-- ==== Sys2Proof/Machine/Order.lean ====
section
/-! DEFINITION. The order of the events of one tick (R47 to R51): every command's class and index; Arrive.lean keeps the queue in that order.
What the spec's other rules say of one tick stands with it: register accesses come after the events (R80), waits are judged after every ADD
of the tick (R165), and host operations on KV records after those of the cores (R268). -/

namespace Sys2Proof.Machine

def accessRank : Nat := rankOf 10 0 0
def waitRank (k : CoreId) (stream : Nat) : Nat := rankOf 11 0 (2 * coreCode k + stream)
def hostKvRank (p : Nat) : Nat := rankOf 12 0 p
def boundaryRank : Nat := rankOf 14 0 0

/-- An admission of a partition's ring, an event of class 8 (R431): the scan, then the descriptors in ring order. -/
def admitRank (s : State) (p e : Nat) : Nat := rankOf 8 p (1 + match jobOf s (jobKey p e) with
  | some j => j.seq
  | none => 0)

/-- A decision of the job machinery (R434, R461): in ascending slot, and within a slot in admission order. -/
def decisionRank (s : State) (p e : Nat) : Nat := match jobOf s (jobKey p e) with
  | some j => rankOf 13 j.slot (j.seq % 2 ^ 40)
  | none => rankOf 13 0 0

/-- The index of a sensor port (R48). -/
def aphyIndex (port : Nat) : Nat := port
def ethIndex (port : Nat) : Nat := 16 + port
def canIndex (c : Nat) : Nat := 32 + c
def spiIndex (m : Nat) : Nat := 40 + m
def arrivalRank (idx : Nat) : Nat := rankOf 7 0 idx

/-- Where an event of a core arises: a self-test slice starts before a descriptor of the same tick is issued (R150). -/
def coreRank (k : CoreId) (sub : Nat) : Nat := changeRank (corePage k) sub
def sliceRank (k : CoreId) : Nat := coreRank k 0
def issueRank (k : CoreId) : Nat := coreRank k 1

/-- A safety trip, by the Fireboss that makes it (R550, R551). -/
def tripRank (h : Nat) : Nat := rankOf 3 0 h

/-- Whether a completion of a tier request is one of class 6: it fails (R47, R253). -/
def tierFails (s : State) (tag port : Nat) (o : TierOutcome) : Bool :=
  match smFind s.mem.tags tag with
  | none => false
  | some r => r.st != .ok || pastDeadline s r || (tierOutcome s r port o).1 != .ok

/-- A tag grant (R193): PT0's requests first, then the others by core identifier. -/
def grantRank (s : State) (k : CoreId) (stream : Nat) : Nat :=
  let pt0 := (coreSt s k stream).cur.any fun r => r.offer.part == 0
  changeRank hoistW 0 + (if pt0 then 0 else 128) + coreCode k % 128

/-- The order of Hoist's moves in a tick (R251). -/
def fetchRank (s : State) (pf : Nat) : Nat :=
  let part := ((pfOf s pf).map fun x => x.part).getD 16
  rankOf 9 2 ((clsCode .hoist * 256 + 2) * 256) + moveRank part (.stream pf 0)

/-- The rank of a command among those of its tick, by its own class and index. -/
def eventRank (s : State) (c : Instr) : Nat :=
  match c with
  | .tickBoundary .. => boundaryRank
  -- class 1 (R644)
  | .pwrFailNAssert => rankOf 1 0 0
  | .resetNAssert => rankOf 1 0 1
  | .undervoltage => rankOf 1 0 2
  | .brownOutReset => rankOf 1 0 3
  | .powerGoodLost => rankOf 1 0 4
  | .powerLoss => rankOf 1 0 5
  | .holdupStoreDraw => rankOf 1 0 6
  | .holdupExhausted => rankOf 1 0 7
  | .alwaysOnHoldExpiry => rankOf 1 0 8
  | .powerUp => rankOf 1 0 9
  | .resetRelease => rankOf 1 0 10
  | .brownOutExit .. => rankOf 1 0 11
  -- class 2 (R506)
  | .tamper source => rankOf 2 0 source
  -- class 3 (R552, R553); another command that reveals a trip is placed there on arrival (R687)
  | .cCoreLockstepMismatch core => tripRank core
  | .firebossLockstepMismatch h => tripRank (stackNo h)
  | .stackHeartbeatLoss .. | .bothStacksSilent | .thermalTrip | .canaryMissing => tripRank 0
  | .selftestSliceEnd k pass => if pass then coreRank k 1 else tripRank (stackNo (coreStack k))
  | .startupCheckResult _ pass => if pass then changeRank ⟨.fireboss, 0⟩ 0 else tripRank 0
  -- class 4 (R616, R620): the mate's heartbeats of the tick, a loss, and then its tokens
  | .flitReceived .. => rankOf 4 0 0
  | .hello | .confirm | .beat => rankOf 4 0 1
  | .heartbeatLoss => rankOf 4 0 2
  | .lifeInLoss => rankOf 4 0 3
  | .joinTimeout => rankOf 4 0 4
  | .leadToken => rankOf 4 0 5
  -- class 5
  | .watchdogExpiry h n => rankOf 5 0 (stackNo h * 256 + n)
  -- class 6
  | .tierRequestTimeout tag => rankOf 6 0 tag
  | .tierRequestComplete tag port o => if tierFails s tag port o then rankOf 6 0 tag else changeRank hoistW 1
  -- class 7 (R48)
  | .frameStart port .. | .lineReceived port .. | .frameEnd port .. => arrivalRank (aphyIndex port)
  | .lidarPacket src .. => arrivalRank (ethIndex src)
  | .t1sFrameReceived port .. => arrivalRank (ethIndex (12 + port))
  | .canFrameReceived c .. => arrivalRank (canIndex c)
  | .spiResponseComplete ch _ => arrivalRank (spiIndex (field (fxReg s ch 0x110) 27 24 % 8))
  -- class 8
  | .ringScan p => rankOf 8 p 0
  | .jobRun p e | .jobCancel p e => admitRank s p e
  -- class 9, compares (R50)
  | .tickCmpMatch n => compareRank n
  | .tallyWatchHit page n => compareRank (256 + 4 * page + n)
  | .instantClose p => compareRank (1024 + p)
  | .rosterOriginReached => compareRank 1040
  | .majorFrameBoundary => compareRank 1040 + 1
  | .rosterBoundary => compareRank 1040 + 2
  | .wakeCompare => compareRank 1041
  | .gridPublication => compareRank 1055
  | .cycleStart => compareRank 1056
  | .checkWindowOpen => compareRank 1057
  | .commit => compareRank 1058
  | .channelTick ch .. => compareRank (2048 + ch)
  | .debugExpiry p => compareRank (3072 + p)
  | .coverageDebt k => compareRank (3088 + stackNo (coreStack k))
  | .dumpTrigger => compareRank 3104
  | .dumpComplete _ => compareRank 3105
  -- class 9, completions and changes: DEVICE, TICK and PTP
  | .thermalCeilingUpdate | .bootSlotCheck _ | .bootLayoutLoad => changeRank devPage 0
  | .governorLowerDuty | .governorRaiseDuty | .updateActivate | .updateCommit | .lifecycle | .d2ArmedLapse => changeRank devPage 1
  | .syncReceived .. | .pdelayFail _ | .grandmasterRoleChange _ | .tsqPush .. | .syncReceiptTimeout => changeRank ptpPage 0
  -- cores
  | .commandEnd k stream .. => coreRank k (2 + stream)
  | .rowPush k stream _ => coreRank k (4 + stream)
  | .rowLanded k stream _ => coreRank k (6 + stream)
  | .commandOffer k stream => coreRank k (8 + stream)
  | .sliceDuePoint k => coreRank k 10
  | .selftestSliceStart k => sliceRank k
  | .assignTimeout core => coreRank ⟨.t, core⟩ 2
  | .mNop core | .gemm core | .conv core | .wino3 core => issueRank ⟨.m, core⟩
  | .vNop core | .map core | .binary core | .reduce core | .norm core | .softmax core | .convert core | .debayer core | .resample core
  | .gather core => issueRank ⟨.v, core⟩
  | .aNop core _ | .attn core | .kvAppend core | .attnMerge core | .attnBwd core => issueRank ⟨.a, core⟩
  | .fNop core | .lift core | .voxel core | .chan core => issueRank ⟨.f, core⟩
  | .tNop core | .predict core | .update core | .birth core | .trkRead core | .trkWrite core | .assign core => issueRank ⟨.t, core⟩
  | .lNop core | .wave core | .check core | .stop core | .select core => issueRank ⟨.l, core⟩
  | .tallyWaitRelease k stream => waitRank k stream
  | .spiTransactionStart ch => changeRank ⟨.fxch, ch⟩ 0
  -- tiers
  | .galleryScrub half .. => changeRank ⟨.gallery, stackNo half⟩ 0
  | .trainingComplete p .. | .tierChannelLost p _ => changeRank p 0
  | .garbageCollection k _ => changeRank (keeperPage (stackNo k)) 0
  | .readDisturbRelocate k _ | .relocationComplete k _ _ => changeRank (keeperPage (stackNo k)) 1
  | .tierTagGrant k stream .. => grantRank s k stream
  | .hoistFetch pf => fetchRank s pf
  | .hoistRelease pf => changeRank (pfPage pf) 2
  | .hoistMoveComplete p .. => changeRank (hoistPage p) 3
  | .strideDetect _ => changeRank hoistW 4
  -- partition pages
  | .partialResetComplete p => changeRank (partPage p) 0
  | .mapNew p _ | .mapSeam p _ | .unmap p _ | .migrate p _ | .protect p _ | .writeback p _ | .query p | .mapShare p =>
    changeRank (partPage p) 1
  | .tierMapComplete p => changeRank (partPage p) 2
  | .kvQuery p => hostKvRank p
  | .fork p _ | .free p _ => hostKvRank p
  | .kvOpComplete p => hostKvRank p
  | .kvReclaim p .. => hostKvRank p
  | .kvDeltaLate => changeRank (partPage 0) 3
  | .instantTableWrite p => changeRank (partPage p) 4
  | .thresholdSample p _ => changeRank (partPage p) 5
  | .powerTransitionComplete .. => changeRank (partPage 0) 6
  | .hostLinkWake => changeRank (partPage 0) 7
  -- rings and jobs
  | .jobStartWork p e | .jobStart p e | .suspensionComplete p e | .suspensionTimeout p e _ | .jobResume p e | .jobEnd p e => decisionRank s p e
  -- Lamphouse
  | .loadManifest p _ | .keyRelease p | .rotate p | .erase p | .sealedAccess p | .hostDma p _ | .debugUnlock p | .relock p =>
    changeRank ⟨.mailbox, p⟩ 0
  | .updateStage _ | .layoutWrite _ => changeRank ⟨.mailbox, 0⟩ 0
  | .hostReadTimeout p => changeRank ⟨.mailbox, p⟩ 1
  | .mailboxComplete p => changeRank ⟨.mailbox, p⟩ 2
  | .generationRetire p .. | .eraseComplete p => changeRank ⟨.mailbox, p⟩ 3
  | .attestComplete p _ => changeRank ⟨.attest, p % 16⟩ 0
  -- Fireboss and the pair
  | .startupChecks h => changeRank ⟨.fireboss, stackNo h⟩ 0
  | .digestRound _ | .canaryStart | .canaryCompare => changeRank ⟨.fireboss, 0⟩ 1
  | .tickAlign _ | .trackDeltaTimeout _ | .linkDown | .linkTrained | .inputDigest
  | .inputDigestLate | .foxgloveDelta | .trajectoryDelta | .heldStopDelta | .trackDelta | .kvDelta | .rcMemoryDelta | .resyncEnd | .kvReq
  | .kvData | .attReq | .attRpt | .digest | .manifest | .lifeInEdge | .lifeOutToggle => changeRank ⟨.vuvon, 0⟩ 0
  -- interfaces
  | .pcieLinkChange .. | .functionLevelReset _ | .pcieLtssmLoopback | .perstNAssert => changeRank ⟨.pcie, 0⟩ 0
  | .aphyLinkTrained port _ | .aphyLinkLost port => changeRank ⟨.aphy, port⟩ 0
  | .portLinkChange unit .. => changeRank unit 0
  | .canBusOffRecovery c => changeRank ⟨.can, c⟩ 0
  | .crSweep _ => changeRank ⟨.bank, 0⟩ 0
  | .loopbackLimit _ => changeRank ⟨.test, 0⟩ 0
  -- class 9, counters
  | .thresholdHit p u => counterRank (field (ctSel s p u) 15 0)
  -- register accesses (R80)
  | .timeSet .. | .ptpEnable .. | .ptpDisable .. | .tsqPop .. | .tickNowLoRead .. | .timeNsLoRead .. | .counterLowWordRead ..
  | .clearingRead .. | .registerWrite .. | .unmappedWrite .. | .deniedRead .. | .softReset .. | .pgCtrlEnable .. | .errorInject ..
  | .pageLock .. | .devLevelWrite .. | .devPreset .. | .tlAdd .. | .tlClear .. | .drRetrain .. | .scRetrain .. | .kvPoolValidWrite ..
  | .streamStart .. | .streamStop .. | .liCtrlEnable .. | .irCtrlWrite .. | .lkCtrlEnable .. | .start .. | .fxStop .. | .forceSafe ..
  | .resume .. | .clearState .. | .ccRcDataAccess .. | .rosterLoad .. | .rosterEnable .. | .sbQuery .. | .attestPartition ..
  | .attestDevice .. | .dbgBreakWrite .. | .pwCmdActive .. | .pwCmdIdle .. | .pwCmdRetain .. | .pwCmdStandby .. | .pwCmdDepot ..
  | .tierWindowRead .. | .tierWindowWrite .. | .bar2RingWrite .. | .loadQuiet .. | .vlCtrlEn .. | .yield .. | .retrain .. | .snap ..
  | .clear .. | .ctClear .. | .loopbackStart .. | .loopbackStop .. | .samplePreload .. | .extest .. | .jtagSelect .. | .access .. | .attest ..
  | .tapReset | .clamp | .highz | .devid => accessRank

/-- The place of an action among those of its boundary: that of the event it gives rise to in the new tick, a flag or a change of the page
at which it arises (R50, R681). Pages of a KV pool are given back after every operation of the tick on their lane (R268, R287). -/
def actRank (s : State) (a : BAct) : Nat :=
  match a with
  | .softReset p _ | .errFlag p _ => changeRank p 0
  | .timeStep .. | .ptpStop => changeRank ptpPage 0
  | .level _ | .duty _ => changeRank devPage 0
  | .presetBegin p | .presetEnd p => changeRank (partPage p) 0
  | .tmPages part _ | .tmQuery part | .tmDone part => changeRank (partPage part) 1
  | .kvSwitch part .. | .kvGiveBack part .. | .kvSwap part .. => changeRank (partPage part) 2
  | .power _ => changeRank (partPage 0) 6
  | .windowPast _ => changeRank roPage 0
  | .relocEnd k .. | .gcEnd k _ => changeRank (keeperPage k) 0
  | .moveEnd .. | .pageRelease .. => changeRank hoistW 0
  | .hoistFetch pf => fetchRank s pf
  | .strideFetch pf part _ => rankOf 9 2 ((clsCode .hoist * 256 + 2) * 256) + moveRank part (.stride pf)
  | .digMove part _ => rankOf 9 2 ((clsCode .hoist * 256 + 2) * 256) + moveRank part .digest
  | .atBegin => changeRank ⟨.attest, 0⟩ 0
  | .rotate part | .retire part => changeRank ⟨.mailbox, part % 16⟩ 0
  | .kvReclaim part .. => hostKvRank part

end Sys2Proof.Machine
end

^^^^^^^^

Work order: All that belongs in your answer is the stretch of entries above from the line with "arrivalRank (canIndex c)" through the line with "admitRank s p e", printed exactly.

Result of the task:
  | .canFrameReceived c .. => arrivalRank (canIndex c)
  | .spiResponseComplete ch _ => arrivalRank (spiIndex (field (fxReg s ch 0x110) 27 24 % 8))
  -- class 8
  | .ringScan p => rankOf 8 p 0
  | .jobRun p e | .jobCancel p e => admitRank s p e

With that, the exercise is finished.